Nicolas Malevé y Rafaella Houlstan-Hasaerts


Nicolas Maleve is an artist, free software programmer and ‘data activist’. Born in 1969 in Brussels (Belgium), he currently lives in Barcelona. He has developed multimedia projects and web applications with cultural organizations. His current research focuses on mapping and strategies to visualize the structure of information and metadata.

In collaboration with the group Constant (Brussels), he has developed projects based on subjective and collective cartography (‘Towards a Subjective Collective Cartography’), intellectual property, reappropriation of files (‘Active Archives’) and gender and its relationship with contemporary art (‘Gender Art Net’).

Rafaella Hasaerts Houlstan-born in 1983 in Bocas del Toro (Panama), currently lives in Brussels (Belgium). She is an architect and is a member of the research center at the School of Architecture La Cambre-Horta, the Free University of Brussels. Rafaella and Nicolas collaborate informally since 2007 through the project ‘Towards a Subjective Collective Cartography’, initiated by the nonprofit associations Constant, Recyclart and City Mine (d), along with the graphic producers of Speculoos.

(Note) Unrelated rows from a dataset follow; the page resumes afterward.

-- ==== Sys2Proof/Machine/State.lean ====
section
/-! DEFINITION. The state of the VZ-40 package: every piece of state that the spec gives the machine, as plain data, and
the state right after reset. Collections of a fixed number of like things (cores, contexts, queues, nodes) are finite maps
whose unlisted members hold the reset value; collections of things that come and go (groups, operations in flight) list
those that exist. -/

namespace Sys2Proof.Machine

/-! ### Reasons to stop -/

/-- Why a step stops with a fault. -/
inductive Fault where
  /-- Raised by HOST_WRITE at a physical address that R86 says is not memory (device registers, the reserved kind, or an
  offset at or beyond the size of its kind). Safe: the model goes no further than the spec. -/
  | noSuchMemory
deriving DecidableEq, Repr

/-- Why a step is refused. -/
inductive Refusal where
  /-- Raised by an arm of `exec` for an instruction that has no meaning yet. Safe. -/
  | notModelled (mnemonic : String)
deriving DecidableEq, Repr

/-! ### Traps and widths of access -/

/-- The traps of R302. -/
inductive Trap where
  | illegalOp | phaseIllegal | latchStale | returnStack | maskStack | widthState | idemRegion | readerSection
  | misaligned | scratchRange | peerExited | barrierLine | barrierMembership | barrierOrphan | rootSlot | bankTarget
  | queue | engineOperand | rcuOperand | xferBound | matrixOperand | matrixFenced | race | silentError | user
  | straggler | dieLost
deriving DecidableEq, Repr

/-- The causes of a translation fault (R92). -/
inductive Cause where
  | noncanon | notmapped | malformed | permission
deriving DecidableEq, Repr

/-! ### A group -/

/-- A slice held by a quarter of a vector name or of a tile column: its number in the core's pool, its eight lanes (R54),
the lanes whose element holds an uncorrectable error (R312), and the last load of its group when it was written, which is the
last that its values can depend on (R113). -/
structure Slice where
  id : Nat
  val : List Word
  bad : Byte
  dep : Nat
deriving DecidableEq, Repr

/-- A scalar entry: its number in the core's pool, its value, the engine operation that the name is bound to (R234), whether it
holds an uncorrectable error (R312), and the last load of its group when it was written (R113). -/
structure Entry where
  id : Nat
  val : Word
  fut : Option Nat
  bad : Bool
  dep : Nat
deriving DecidableEq, Repr

/-- A latch of a chain: whether it is valid, the operation whose result it awaits, and its lanes; a scalar latch has one
(R65). -/
structure Latch where
  valid : Bool
  wait : Option Nat
  val : List Word
deriving DecidableEq, Repr

/-- An entry of the mask stack (R15, R166). -/
structure MaskEntry where
  resume : Dword
  mask : Mask
  recon : Dword
deriving DecidableEq, Repr

/-- The entry state of an idempotent region and its pinned mappings (R59, R181). -/
structure Region where
  restart : Dword
  regionEnd : Dword
  msDepth : Nat
  rsDepth : Nat
  m : Fmap Mask
  flags : Fmap (BitVec 6)
  rdDepth : Nat
  rdPar : Bool
  sig : Word
  v : Fmap Slice
  s : Fmap Entry
deriving DecidableEq, Repr

/-- What a waiting group waits for (R29). -/
inductive WaitKind where
  /-- A barrier word at memory location `loc`, to whose count the group added `lanes` (R177); `cluster` for BARC. -/
  | barrier (loc lanes : Nat) (block cluster : Bool)
  /-- A GFUSE into width `target` (R20). -/
  | fuse (target : Nat) (d : BitVec 6)
  /-- A GCOMPACT (R21). -/
  | compact (d : BitVec 6)
  | phend
  | xend
  /-- GPWAIT, issued while the root had completed `p` boundaries (R125). -/
  | gpwait (p : Nat)
  /-- QPUSH at the queue line at location `loc`, in its order of arrival, with the values to push (R233). -/
  | qpush (loc : Nat) (turn : Nat) (vals : List Word)
  /-- QPOP at the queue line at location `loc`: the lanes to fill (R233). -/
  | qpop (loc : Nat) (turn : Nat) (d : BitVec 6) (mask : Mask)
deriving DecidableEq, Repr

/-- A wait of a group: what for, and the instruction that waits, whose effects on the signature, the program counter and
the registers read for the last time (file, 0 scalar or 1 vector, and number) come at the end of the wait (R58, R174,
R178, R317). -/
structure Wait where
  kind : WaitKind
  word : Nat
  exec : Mask
  frees : List (Nat × Nat)
deriving DecidableEq, Repr

/-- Why the group at its last attempt could not issue (R29). -/
inductive Stall where
  /-- The register pool has no room for `nv` slices and `ns` entries (R62). -/
  | pool (nv ns : Nat)
  /-- A scratchpad line is empty (R104). -/
  | line
  /-- A future or another result is not there yet (R57, R235). -/
  | result
  /-- A page-table walk is under way, or the miss queue is full (R93). -/
  | walk
  /-- A limit on operations in flight is reached (R104, R234, R267). -/
  | limit
  /-- Earlier stores are not acknowledged yet (R102). -/
  | order
deriving DecidableEq, Repr

/-- The hints of the open bundle (R134): its first word's address, the HIMM words and the HMOD word reached so far. -/
structure Bundle where
  start : Dword
  himmHi : Option (BitVec 16)
  himm : Option Word
  hmod : Option FmtHmod
deriving DecidableEq, Repr

/-- A closed batch of matrix operations (R268). -/
structure Batch where
  n : Word
  status : Word
  done : Bool
deriving DecidableEq, Repr

/-- What a compacting holder holds (R21): the level, the parked partner, and the moved lanes as pairs of a lane of the
partner and the holder's lane it went to. -/
structure Compaction where
  level : Nat
  partner : Nat
  moves : List (Nat × Nat)
deriving DecidableEq, Repr

/-- Whether a group still runs. -/
inductive GStatus where
  | live | exited | terminated
deriving DecidableEq, Repr

/-- A group (R8, R45). Vector names and tile columns share one map: name n of quarter q is key 16 n + q, with vN as name
N and column c of tile a as name 64 + 32 a + c. `lastLoad` is the number of its last load (R113), and
`past` holds, by byte of DRAM, the number of its last load under BYPASS (R112). -/
structure Group where
  wg : Nat
  base : Nat
  width : Nat
  stage : Nat
  status : GStatus
  pc : Dword
  v : Fmap Slice
  s : Fmap Entry
  m : Fmap Mask
  flags : Fmap (BitVec 6)
  vk : List Latch
  sk : List Latch
  mstk : List MaskEntry
  rstk : List Dword
  rdDepth : Nat
  rdPar : Bool
  region : Option Region
  rollbacks : Nat
  sig : Word
  hlr : List (BitVec 3)
  hrun : Nat
  bundle : Option Bundle
  handler : Bool
  pendTraps : List Trap
  nb : Word
  wm : Word
  batchOpen : Bool
  openStatus : Word
  batches : List Batch
  interval : Nat
  holder : Option Compaction
  parked : Option Nat
  wait : Option Wait
  stall : Option Stall
  poolHold : Option (Nat × Nat)
  rollbackDue : Bool
  issued : Bool
  readySince : Nat
  lastLoad : Nat
  past : Fmap Nat
deriving DecidableEq, Repr

/-! ### Kernels, workgroups and launch records -/

/-- An entry of the exchange-slot table as read at launch (R154). -/
structure XSlot where
  kind : Nat
  type : Nat
  op : Nat
  max : Nat
deriving DecidableEq, Repr

/-- A kernel as read at launch: the descriptor's fields and the two tables (R153, R284). -/
structure Kernel where
  mode : Nat
  entry : Dword
  lanes : Nat
  cluster : Nat
  vfloor : Nat
  vpeak : Nat
  sfloor : Nat
  speak : Nat
  scratch : Nat
  child : Nat
  stages : List (Nat × Nat)
  slots : List XSlot
  regions : List (Dword × Dword)
deriving DecidableEq, Repr

/-- The states of a workgroup after its dispatch (R301). -/
inductive WgState where
  | resident | evicting | evicted | saved | ended | terminated
deriving DecidableEq, Repr

/-- A workgroup (R8, R9, R60, R286). Registers are counted for the whole workgroup: `resV` slices and `resS` entries are
its reservation, `peakV` and `peakS` its peaks; `slots` are the core's group slots that its lanes occupy, 32 lanes each (R10). -/
structure Wg where
  ctx : Nat
  record : Nat
  linear : Nat
  idx : Nat
  idy : Nat
  idz : Nat
  gx : Nat
  gy : Nat
  gz : Nat
  core : Nat
  rank : Nat
  members : List Nat
  lanes : Nat
  kern : Kernel
  line0 : Nat
  lines : Nat
  resV : Nat
  resS : Nat
  peakV : Nat
  peakS : Nat
  state : WgState
  order : Nat
  excessV : Nat
  excessS : Nat
  slots : List Nat
deriving DecidableEq, Repr

/-- The STATE of a launch record (R285). -/
inductive RecState where
  | free | dispatching | stopped | drainingOut
deriving DecidableEq, Repr

/-- A launch record (R285) with the placement its grid keeps (R286). -/
structure LRec where
  desc : Dword
  gx : Nat
  gy : Nat
  gz : Nat
  next : List Nat
  ended : Nat
  state : RecState
  node : Option Nat
  childLeft : Nat
  queue : Nat
  sig : Bool
  siga : Dword
  args : Dword
  cpb : Nat
  place : Dword
  rmen : Bool
  rankmap : BitVec 8
  kern : Kernel
  order : Nat
deriving DecidableEq, Repr

/-! ### Translation -/

/-- A translation held by a TLB (R93): the context, the first 64 KiB page, the number of such pages as a power of two,
and the leaf. -/
structure TlbEntry where
  ctx : Nat
  vpn : Nat
  log2 : Nat
  pte : Dword
deriving DecidableEq, Repr

/-- A request of a die's miss queue (R93): the address, and the group that waits for the walk. -/
structure WalkReq where
  ctx : Nat
  va : Dword
  g : Nat
  acc : Nat
deriving DecidableEq, Repr

/-! ### Operations in flight -/

/-- The kinds of result that come later (R57): loads, atomics, variable-latency results, DLAUNCH's status, and the status of a
GFUSE or GCOMPACT that waits (R173). -/
inductive PendKind where
  | load | atomic | slow | dlaunch | status
deriving DecidableEq, Repr

/-- A result in flight: the slices and entries, by number in the core's pool, that it will be written to. The value is the
one already held by the names; no reader sees it before the completion. -/
structure Pend where
  kind : PendKind
  g : Nat
  wg : Nat
  core : Nat
  slices : List Nat
  entries : List Nat
deriving DecidableEq, Repr

/-- A store that memory has not acknowledged (R102). -/
structure StoreOp where
  g : Nat
  wg : Nat
  core : Nat
  peer : Option Nat
deriving DecidableEq, Repr

/-- The kinds of engine operation and transfer (R234, R249). -/
inductive EngKind where
  | cpy | gath | scat | pfd | xput | xget
deriving DecidableEq, Repr

/-- A run of elements: element first + k, for k below count, copies `unit` bytes from src + unit k to dst + unit k. -/
structure Run where
  lane : Nat
  first : Nat
  count : Nat
  unit : Nat
  dst : Dword
  src : Dword
deriving DecidableEq, Repr

/-- What an operation last copied to a destination: by which lane, and from where (R230, R236). -/
structure Copied where
  lane : Nat
  src : Nat
deriving DecidableEq, Repr

/-- An engine operation or X-class transfer in flight (R234 to R242, R249): the elements performed, the destination lines
whose count it holds with the elements each still awaits (R104), what it last copied to each destination (R236), and for
PFD the deadline and the lines in flight (R240). -/
structure EngOp where
  kind : EngKind
  g : Nat
  wg : Nat
  handle : Nat
  runs : List Run
  performed : List Nat
  lines : Fmap Nat
  wrote : Fmap Copied
  parkSeq : Option Nat
  cancelled : Bool
  deadline : Nat
  issued : List Nat
deriving DecidableEq, Repr

/-- The side of a contribution that lies on this package (R250): the group, its workgroup, the addresses of its source and
its destination, the participants at its issue and its slot. -/
structure Local where
  g : Nat
  wg : Nat
  src : Dword
  dst : Dword
  npart : Nat
  slot : XSlot
deriving DecidableEq, Repr

/-- A contribution to a collective (R250), in order of arrival: the fabric set that its COLL was issued under, its bytes once
its packets have been sent, and, for a live group of this package, where it comes from and goes to. -/
structure Contribution where
  id : Nat
  ctx : Nat
  fset : Nat
  slot : Nat
  attempt : BitVec 16
  inst : Nat
  rank : Nat
  count : Nat
  data : Option (List Byte)
  here : Option Local
deriving DecidableEq, Repr

/-- The matrix instructions that join a batch (R267). -/
inductive MOpKind where
  | mma | mmas | mmat | mmax | mzero | mld | mst | mrd | mwr
deriving DecidableEq, Repr

/-- A scratchpad operand of a matrix operation (R257, R265): the workgroup whose scratchpad it is, the location and the
window address of its base, and its layout. -/
structure MDesc where
  wg : Nat
  loc : Nat
  va : Dword
  rowp : Nat
  tilep : Nat
  rot : Nat
deriving DecidableEq, Repr

/-- A matrix operation that has issued and not completed (R262, R265), MRD included: what it does, its tile, its execute mask,
the rows read from registers at issue, by lane and by column (R270), its scratchpad operands, the row boundary of MMAX, the
column and values of MRD and MWR, the slices that MRD will fill by quarter, the batch that it joined, and whether a last-read
bit frees its tile (R266), it issued inside the open region (R182), and the last healthy quadrant of its core was fenced after
its issue (R271). -/
structure MOp where
  kind : MOpKind
  g : Nat
  wg : Nat
  acc : Nat
  exec : Mask
  quiet : Bool
  rm : BitVec 2
  ta : Nat
  tb : Nat
  rowsA : List (List Byte)
  rowsB : List (List Byte)
  descA : MDesc
  descB : MDesc
  descC : MDesc
  bound : Nat
  col : Nat
  vals : List Word
  fills : List (Nat × Nat)
  batch : Option Word
  frees : Bool
  inRegion : Bool
  noEngine : Bool
deriving DecidableEq, Repr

For MDE11 these artists work together performing a collective and subjective exploration of the city of Medellin using different cartographic media. 2 different phases come into resonance with each other. The first take place in Barcelona and Brussels, where the group will be organizing mapping work sessions with groups of people from Medellin; to reactive the senses and revive the memory of the participants to map, that which become collective recollections of the city .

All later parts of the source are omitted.